Vikramōrvaśīyam () is a five-act Sanskrit play by ancient Indian poet Kālidāsa, who lived in the 4th or 5th Century CE, on the Vedic love story of King Pururavas and an Apsarā (celestial nymph) named Ūrvaśī, known for her beauty.

As per the tradition, while the basic plot has taken elements from the sources such as the Samvāda Sūkta of the Ṛgveda, Mahābhārata and others, Kālidāsa has made significant adaptations to make the presentation more appealing while establishing his prowess as a playwright.

Vikramorvaśīyam is the second of the three plays written by Kālidāsa, the first being Mālavikāgnimitram and the third being the celebrated Abhijñānaśākuntalam.

According to one theory, "Vikrama" in the title alludes to Kālidāsa's patron king Vikramāditya. However, there is no conclusive evidence for this, although both are said to have lived around the same time period. It simply means "Valour".

Origin of the plotPandya, S. M. & Shah, U. (1993). The Sources of the Play and the Changes Brought about by Kalidasa. (Ed.s) Chapter-3, Mahakakavikalidasavirachitam Vikramorvashiyam, Saraswati Pustak Bhandar, Ahmedabad. p. 25-29.
The classical theory of Sanskrit drama, known as Natyaśāstra makes it a rule that the plot of a Sanskrit drama 'must be famous'. Accordingly, authors of Sanskrit plays use the stories from Purāṇas, Vedic texts and classic epics, namely Mahābhārata and Rāmāyaṇa for developing plays. However, the core objective of a drama is entertainment. Since everyone is familiar with the basic plot, if the presentation of the play is not interesting or enchanting in some way, people would be bored. Hence there is emphasis on originality of the playwright. In the case of Vikramorvaśīyam, here is how Kālidāsa has adapted the original subject:

Ṛg-veda : In the 95th section, called Sūkta of the tenth cluster (called Maṇḍala), there is a dialogue between Pururava and Ūrvaśī. Situation suggests that she has left the king after living for four years with him. The king beseeches her to return, but she refuses (saying, "na vai straiṇāni santi śālavṛkānām hṛdayānyetāḥ" - meaning, the hearts of women are like those of jackals). The story ends at that.

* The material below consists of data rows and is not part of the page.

/-- Settles O40, from the equations of s3 and s4. -/
theorem sendAsksAndRetries : Obligations.SendAsksAndRetries := by
  intro s op data a
  refine ⟨exec_send_transmitted, fun hp => ?_⟩
  rw [exec_send_asks hp]
  refine ⟨fun hyes => if_pos hyes, fun hno hmore => ?_, fun hno hlast => ?_⟩
  · rw [hno, if_neg Bool.false_ne_true, if_pos hmore]
    rfl
  · rw [hno, if_neg Bool.false_ne_true, if_neg hlast.not_gt]
    rfl

/-- Settles O43: the words by evaluation, the three commands as entries into their modes. -/
theorem lowPowerEntry : Obligations.LowPowerEntry := by
  refine ⟨⟨by decide, by decide, by decide⟩, fun s hp => ?_⟩
  rw [exec_sleep_idle hp, exec_standby_idle hp, exec_powerdown_idle hp]
  constructor
  · intro hready hm
    have hlegal := enterLowPower_legal hp hready hm
    exact ⟨hlegal _ _, hlegal _ _, hlegal _ _⟩
  · intro hoff
    have hillegal := enterLowPower_illegal hp hoff
    exact ⟨hillegal _ _, hillegal _ _, hillegal _ _⟩

/-- Settles O44: the word by evaluation, and one equation for each value of READY. -/
theorem powerUpReturnsToRx : Obligations.PowerUpReturnsToRx :=
  ⟨by decide, fun _ hp => ⟨exec_powerup_ready hp, exec_powerup_notReady hp⟩⟩

end Sys2Proof.Machine
end

section
/-! SUPPORT. A command word with an operand in its A field, as the spec writes it (30_encoding R90, R94). -/

namespace Sys2Proof

theorem commandWord_operand_toNat (op a : Byte) :
    (commandWord op a 0 0).toNat = a.toNat * 256 + op.toNat := by
  simp only [commandWord, BitVec.toNat_append, ← Nat.shiftLeft_add_eq_or_of_lt op.isLt]
  simp [Nat.shiftLeft_eq]

theorem operandWord_eq (op a : Byte) :
    op.zeroExtend 32 + (a.zeroExtend 32 <<< 8) = commandWord op a 0 0 := by
  apply BitVec.eq_of_toNat_eq
  rw [commandWord_operand_toNat]
  bv_omega

/-- The spec's word for a command with the one operand `a` decodes to that command. -/
theorem decodeCommand_operand {i : Instr} {op a : Byte} (hi : encode i = .cw (commandWord op a 0 0)) :
    decodeCommand (op.zeroExtend 32 + (a.zeroExtend 32 <<< 8)) = .ok i := by
  have hdec : decode (.cw (commandWord op a 0 0)) = .ok i := hi ▸ Machine.decodeEncodeRoundTrip i
  rw [operandWord_eq]
  exact hdec

end Sys2Proof
end

section
/-! SUPPORT. The pass-through operations with no operation in progress: what each forwards, and the two ways a
setting and a query end (43_facade_passthrough R200 to R210). -/

namespace Sys2Proof.Machine

theorem exec_setaddr_idle {s : State} (hp : s.phase = .idle) (a : Byte) : exec (.setaddr a) s = .next { s with
    addr := a, calls := s.calls ++ [.setAddress a], rsp := s.rsp ++ [⟨.done, 0⟩] } :=
  (onPort_idle hp _).trans (respond_idle (s := { s.record (.setAddress a) with addr := a }) hp .done 0)

theorem exec_getaddr_idle {s : State} (hp : s.phase = .idle) :
    exec .getaddr s = respond .done (byteResult s.addr) s := onPort_idle hp _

Śatapatha Brāhmaṇa: Apparently aimed at emphasizing importance of a Yagya, Pururava was attracted to Ūrvaśī when she came to his city. She agreed with a condition, but when the king could not honor it because of manipulation by Gandharva people, she left him. Later, moved by the king's plight without her, she agreed to return once every year to him. The king still missed her a lot, so now convinced of his love, the Gandharvas asked him to perform a Yagya, due to which Pururava attained Gandharva-hood and could reunite with Urvashi (P. 1.2).

Purana: In all, Vishnu Purana (4.6, 34-39), Padma Purana (Sṛṣṭi Khaṇḍa 12, 62-68), Matsya Purana (24, 10-32), Mahabharata, Bhāgavata Purana (9, 14) and the story of Gunadhya in Brihatkatha are the sources of the story of Pururava and Urvashi. There are multiple versions of these stories in different sources, but one can see the following elements in this pool:

(a) That Urvashi descended from heaven for some reason and met Pururava;
(b) The two lived together under some condition(s) for some time;
(c) At least on one occasion Urvashi had to part from the king under some sort of breach, for which she changed form;
(d) Urvashi returned to her form and got reunited with the king, but there came a time when she had to return to the heaven to serve Indra (e) The two had a son together, named Ayuṣa.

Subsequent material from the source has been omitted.